*** Data for this exercise Section Begins ***

-- ==== Sys2Proof/Machine/Ilgil.lean ====
section
/-! DEFINITION. Ilgil (chapter 16): link bring-up and loss, reliable units, cells that arrive, reach and paths, time,
what the manager holds of its workers, SWITCH units. Units themselves are in Units.lean; the accesses and images that
units carry are in Access.lean and Images.lean. -/
namespace Sys2Proof.Machine

def isManager (s : State) : Bool := s.getF Fld.ILG_STATUS_role == 1

/-- Devices of the hierarchy and its form: at a worker, as it took them (R480, R481). -/
def ilgDevices (s : State) : Nat := if isWorker s then s.ilg.devices else s.getF Fld.ILG_CTRL_devices
def ilgRing (s : State) : Bool := if isWorker s then s.ilg.ring else s.on Fld.ILG_CTRL_ring

/-- The path of an index as a port number. -/
def pathOf (s : State) (d : Nat) : Option Nat := Sparse.find s.ilg.paths d

def otherG (g : Nat) : Nat := 1 - g

/-! ### Packed credits: eight values of 12 bits, class 0 first (R476) -/

def packCredits (l : List Nat) : List Byte := be 12 ((List.range 8).foldl (fun v c => v * 4096 + l.getD c 0 % 4096) 0)
def unpackCredit (l : List Byte) (k c : Nat) : Nat := beAt l k 12 / 2 ^ (12 * (7 - c)) % 4096

/-! ### Reliable units (R477) -/

/-- Send a reliable unit that is no cell, or keep it until there is room. -/
def queueUnit (g : Nat) (head rest : List Byte) (s : State) : State :=
  if canStart s g ∧ (s.ilgPort g).waiting = [] then sendReliable g head rest none s
  else if ilgUp s g then modIlgPort g (fun x => { x with waiting := x.waiting ++ [(head, rest)] }) s
  else s

/-- Send waiting units while there is room. -/
def drainUnits (fuel g : Nat) (s : State) : State :=
  match fuel with
  | 0 => s
  | fuel + 1 =>
    match (s.ilgPort g).waiting with
    | [] => s
    | (h, r) :: t =>
      if canStart s g then s |> modIlgPort g (fun x => { x with waiting := t }) |> sendReliable g h r none |> drainUnits fuel g
      else s

/-- Send every unacknowledged unit again, in order. -/
def replayAll (g : Nat) (s : State) : State :=
  s |> each (s.ilgPort g).replay (fun r t => sendUnit g r.bytes t) |> count (Reg.ILG_REPLAYS g)
    |> modIlgPort g (fun x => { x with ackAt := s.cycle, replays := x.replays + 1 })

/-- The port takes units: its lanes are locked and it is ON or stopping. -/
def hears (s : State) (g : Nat) : Bool := ilgPortState s g == 2 || ilgPortState s g == 3

/-- A reliable unit arrives: accepted when its check is good and it is the next in order; else discarded, and a CREDIT
with nak is owed. -/
def acceptUnit (g type : Nat) (l : List Byte) (s : State) : Bool × State :=
  if !ilgUp s g ∨ !hears s g then (false, s)
  else
    let nak := modIlgPort g (fun x => { x with nak := true, ackOwed := true })
    if !unitOk l then (false, s |> count (Reg.ILG_CHECK_ERR g) |> nak)
    else if unitType l ≠ type then (false, s)
    else if beAt l 1 2 % 2 ^ 12 ≠ (s.ilgPort g).rxSeq then (false, nak s)
    else (true, modIlgPort g (fun x => { x with rxSeq := (x.rxSeq + 1) % 2 ^ 12, ackOwed := true }) s)

/-- A unit that is not reliable: taken when its check is good, else counted. -/
def plainUnit (g type : Nat) (l : List Byte) (s : State) : Bool × State :=
  if !hears s g then (false, s)
  else if !unitOk l then (false, count (Reg.ILG_CHECK_ERR g) s)
  else (unitType l == type, s)

/-! ### Paths (R482) -/

def ilgReach (s : State) (g : Nat) : Nat := if ilgUp s g then s.getF (Fld.ILG_PORT_REACH_reach g) else 0

/-- The shorter way to an index of two that both reach it; a tie goes to G0. -/
def shorterPort (s : State) (d : Nat) : Nat :=
  let n := max 1 (ilgDevices s)
  if (d + n - ownIndex s % n) % n ≤ (ownIndex s + n - d % n) % n then 0 else 1

def choosePath (s : State) (d : Nat) : Option Nat :=
  match bit (ilgReach s 0) d, bit (ilgReach s 1) d with
  | true, true => some (shorterPort s d)
  | true, false => some 0
  | false, true => some 1
  | false, false => none

/-- A worker's path to index 0 changed: its time comes from the new port (R492). -/
def timePath (g : Option Nat) (s : State) : State :=
  match g with
  | some g =>
    s |> setF Fld.ILG_STATUS_time_port (g + 1) |> setServo Servo.acquire
      |> modTim (fun x => { x with lockRun := 0, lastGood := s.cycle, syncDue := some (s.cycle + 300000) })
  | none => s |> setF Fld.ILG_STATUS_time_port 0 |> enterHoldover

/-- The identity, generation and last image result of this worker, to the manager: a report, or an image result (op 2).
The spec's layout gives the identity no place; the model puts it in bytes 8 to 15 (assumption log 61). -/
def reportUnit (s : State) (op result : Nat) : List Byte :=
  [byte Unit.mgmt, 0, 0, byte (op * 16), 0, 0, 0, 0] ++ be 4 (s.reg Reg.GLB_UID_HI).toNat ++ be 4 (s.reg Reg.GLB_UID_LO).toNat ++
    [byte result] ++ be 4 (s.reg Reg.ROL_IMG_GEN).toNat ++ be 2 (ownIndex s)

def sendReport (op : Nat) (s : State) : State :=
  match pathOf s 0 with
  | some g => queueUnit g (reportUnit s op (s.getF Fld.ROL_IMG_STATUS_result)) [] s
  | none => s

/-- A path is set, moved or lost. -/
def setPath (d : Nat) (p : Option Nat) (s : State) : State :=
  if pathOf s d = p then s
  else
    let gained := (pathOf s d).isNone
    let s := modIlg (fun i => { i with paths := match p with
      | some g => Sparse.ins (Sparse.drop i.paths d) d g
      | none => Sparse.drop i.paths d }) s
    let s := latch Fld.ILG_EVENT_path_change s
    if isManager s ∧ 1 ≤ d ∧ d ≤ 7 then
      s |> setF (Fld.ILG_WORKER_STATE_reachable d) (b2n p.isSome) |> whenT (gained || p.isNone) (setF (Fld.ILG_WORKER_STATE_reported d) 0)
    else if isWorker s ∧ d = 0 then
      let s := s |> setF Fld.ILG_STATUS_manager_reachable (b2n p.isSome) |> timePath p
      whenT gained (sendReport 3) s
    else s

/-- The port in use still reaches the index, or a path is chosen anew. -/
def repathOne (d : Nat) (s : State) : State :=
  if d = ownIndex s then s
  else
    match pathOf s d with
    | some g => if bit (ilgReach s g) d then s else setPath d (choosePath s d) s
    | none => setPath d (choosePath s d) s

*** Data for this exercise Section Ends ***

* _What is required_: Each line from the top of the records above through the line containing "if canStart s g ∧" needs to be transcribed exactly, and no line after it.

* _Reply to the task_:
-- ==== Sys2Proof/Machine/Ilgil.lean ====
section
/-! DEFINITION. Ilgil (chapter 16): link bring-up and loss, reliable units, cells that arrive, reach and paths, time,
what the manager holds of its workers, SWITCH units. Units themselves are in Units.lean; the accesses and images that
units carry are in Access.lean and Images.lean. -/
namespace Sys2Proof.Machine

def isManager (s : State) : Bool := s.getF Fld.ILG_STATUS_role == 1

/-- Devices of the hierarchy and its form: at a worker, as it took them (R480, R481). -/
def ilgDevices (s : State) : Nat := if isWorker s then s.ilg.devices else s.getF Fld.ILG_CTRL_devices
def ilgRing (s : State) : Bool := if isWorker s then s.ilg.ring else s.on Fld.ILG_CTRL_ring

/-- The path of an index as a port number. -/
def pathOf (s : State) (d : Nat) : Option Nat := Sparse.find s.ilg.paths d

def otherG (g : Nat) : Nat := 1 - g

/-! ### Packed credits: eight values of 12 bits, class 0 first (R476) -/

def packCredits (l : List Nat) : List Byte := be 12 ((List.range 8).foldl (fun v c => v * 4096 + l.getD c 0 % 4096) 0)
def unpackCredit (l : List Byte) (k c : Nat) : Nat := beAt l k 12 / 2 ^ (12 * (7 - c)) % 4096

/-! ### Reliable units (R477) -/

/-- Send a reliable unit that is no cell, or keep it until there is room. -/
def queueUnit (g : Nat) (head rest : List Byte) (s : State) : State :=
  if canStart s g ∧ (s.ilgPort g).waiting = [] then sendReliable g head rest none s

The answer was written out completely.